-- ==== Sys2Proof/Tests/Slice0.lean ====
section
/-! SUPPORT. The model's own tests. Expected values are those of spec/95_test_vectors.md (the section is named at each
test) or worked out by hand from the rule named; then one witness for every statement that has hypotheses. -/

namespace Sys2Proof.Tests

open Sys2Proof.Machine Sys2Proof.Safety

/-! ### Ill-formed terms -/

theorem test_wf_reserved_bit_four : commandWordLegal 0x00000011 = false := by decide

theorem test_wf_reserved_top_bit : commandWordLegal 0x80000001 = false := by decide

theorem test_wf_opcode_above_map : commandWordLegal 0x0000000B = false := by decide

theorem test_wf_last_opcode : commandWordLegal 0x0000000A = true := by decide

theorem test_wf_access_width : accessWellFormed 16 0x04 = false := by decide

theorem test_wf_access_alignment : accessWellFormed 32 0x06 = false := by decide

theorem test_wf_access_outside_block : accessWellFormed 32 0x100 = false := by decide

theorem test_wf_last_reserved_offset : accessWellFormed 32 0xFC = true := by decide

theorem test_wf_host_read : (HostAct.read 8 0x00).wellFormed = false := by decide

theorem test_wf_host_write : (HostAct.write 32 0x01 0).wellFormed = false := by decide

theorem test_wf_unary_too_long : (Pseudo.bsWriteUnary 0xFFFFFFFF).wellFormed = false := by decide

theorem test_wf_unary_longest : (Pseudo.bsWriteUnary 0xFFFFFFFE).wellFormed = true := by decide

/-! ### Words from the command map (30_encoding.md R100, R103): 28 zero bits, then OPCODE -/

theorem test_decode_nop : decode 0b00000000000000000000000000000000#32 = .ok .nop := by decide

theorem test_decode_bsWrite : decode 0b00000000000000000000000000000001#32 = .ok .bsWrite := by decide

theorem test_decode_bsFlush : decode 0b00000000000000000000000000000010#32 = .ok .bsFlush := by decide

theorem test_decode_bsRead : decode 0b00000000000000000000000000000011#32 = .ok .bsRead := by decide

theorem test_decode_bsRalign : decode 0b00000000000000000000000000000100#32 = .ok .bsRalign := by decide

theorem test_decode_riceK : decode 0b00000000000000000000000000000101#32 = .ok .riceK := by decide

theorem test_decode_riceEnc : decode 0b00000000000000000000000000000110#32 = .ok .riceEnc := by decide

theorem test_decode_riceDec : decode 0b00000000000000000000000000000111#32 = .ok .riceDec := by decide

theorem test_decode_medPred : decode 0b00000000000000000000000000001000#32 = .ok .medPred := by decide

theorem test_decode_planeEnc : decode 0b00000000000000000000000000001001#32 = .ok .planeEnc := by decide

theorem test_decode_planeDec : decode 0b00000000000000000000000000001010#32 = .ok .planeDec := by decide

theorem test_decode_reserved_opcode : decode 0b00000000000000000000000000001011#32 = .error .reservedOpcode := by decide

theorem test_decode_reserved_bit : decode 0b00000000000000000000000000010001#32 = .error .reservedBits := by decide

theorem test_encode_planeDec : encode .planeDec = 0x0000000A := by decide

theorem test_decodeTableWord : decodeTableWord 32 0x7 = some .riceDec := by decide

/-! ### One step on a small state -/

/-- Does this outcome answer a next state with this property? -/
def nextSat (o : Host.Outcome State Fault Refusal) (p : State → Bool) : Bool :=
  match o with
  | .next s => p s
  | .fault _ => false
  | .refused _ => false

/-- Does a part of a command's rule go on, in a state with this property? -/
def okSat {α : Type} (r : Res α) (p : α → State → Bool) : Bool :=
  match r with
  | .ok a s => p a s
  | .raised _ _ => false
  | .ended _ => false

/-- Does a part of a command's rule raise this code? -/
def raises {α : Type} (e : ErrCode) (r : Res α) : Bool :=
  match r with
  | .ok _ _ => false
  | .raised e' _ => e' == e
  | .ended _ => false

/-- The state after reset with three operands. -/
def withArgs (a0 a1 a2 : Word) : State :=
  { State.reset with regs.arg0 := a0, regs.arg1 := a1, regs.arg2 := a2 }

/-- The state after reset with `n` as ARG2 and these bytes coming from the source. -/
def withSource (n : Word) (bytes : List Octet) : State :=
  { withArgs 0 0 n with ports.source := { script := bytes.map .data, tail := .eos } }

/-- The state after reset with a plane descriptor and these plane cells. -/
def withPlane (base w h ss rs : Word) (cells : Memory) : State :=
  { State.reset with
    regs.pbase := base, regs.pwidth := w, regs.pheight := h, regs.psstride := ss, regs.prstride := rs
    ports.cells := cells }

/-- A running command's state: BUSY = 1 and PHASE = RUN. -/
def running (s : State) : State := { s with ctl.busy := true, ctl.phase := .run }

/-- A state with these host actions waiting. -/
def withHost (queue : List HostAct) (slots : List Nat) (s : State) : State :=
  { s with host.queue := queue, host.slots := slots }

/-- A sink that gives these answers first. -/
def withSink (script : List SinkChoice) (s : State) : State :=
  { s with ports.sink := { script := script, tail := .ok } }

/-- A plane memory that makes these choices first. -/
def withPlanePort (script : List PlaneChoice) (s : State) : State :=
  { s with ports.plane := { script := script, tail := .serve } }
----
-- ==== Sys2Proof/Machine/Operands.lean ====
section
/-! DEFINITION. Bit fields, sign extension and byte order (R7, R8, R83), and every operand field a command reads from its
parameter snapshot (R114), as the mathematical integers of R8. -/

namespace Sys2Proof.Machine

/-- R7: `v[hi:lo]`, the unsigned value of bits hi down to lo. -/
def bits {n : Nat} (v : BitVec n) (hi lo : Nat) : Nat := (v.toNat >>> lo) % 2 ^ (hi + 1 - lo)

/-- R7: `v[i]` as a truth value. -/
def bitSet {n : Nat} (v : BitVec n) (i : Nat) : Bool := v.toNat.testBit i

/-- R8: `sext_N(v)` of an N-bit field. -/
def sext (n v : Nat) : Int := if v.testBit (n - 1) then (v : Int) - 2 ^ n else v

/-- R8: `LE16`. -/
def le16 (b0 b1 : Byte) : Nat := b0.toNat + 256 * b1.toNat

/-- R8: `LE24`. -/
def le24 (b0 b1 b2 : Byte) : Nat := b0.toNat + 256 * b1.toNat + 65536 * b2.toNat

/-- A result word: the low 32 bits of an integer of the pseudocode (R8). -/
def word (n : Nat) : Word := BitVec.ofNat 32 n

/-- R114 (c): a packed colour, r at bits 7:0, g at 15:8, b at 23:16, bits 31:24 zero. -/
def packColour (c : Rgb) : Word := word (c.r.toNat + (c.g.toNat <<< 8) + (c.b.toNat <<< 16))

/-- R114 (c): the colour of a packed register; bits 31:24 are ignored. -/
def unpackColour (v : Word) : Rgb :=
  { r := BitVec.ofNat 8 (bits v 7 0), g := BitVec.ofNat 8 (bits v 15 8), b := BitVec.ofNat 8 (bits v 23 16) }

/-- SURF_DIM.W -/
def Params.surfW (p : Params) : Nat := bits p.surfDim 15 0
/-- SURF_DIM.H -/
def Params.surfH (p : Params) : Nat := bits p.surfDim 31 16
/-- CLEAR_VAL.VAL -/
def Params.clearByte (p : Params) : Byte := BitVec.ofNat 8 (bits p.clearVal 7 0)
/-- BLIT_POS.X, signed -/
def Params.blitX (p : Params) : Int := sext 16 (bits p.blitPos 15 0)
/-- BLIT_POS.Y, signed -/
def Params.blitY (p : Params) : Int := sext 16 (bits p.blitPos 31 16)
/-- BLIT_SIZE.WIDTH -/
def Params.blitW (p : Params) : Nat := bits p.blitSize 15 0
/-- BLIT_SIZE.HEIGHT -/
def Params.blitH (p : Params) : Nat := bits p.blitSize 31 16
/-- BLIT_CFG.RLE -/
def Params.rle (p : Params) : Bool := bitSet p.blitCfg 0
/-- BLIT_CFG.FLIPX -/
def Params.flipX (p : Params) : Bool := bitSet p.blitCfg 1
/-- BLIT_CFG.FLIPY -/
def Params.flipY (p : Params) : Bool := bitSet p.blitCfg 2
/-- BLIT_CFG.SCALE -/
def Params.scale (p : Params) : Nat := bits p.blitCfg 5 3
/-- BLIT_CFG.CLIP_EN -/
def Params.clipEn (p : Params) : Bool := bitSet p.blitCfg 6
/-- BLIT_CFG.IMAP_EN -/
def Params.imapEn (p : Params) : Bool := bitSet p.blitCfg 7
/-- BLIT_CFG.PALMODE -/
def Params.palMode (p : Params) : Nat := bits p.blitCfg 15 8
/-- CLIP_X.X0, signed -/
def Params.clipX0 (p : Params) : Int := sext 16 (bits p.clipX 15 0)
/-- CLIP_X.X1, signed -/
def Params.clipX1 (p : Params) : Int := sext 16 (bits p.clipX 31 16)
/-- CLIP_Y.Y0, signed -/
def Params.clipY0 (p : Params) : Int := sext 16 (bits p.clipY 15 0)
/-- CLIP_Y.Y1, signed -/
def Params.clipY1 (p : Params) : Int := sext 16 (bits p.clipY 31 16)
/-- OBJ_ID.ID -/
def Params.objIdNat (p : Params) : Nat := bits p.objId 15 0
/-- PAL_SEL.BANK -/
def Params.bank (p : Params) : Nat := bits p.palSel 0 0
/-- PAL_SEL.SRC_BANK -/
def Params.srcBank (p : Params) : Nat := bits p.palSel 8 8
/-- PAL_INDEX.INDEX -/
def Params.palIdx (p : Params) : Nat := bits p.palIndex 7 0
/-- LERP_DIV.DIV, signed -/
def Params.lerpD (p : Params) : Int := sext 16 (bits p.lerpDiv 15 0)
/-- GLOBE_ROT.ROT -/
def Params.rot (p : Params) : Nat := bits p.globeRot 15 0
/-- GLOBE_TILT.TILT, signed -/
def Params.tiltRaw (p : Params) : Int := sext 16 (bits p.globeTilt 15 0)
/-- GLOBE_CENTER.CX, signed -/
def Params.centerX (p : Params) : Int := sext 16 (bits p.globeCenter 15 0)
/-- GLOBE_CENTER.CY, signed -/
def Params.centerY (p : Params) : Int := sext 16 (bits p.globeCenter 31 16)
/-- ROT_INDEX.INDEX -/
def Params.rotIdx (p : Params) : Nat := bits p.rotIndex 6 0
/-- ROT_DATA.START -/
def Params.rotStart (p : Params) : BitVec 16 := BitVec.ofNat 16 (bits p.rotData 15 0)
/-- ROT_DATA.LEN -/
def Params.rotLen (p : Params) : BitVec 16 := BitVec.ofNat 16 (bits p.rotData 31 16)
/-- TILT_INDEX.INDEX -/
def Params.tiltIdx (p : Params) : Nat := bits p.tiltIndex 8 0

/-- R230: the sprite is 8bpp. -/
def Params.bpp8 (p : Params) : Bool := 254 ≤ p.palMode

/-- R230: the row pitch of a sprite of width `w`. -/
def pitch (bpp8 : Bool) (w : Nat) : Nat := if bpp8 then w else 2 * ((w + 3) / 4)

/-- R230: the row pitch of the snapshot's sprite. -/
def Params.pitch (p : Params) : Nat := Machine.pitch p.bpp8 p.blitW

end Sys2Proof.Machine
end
----
## [What to produce]
Look through the entries above, find each line containing "that", and copy it.

## [Task result]
test) or worked out by hand from the rule named; then one witness for every statement that has hypotheses. -/
/-- A sink that gives these answers first. -/
/-- A plane memory that makes these choices first. -/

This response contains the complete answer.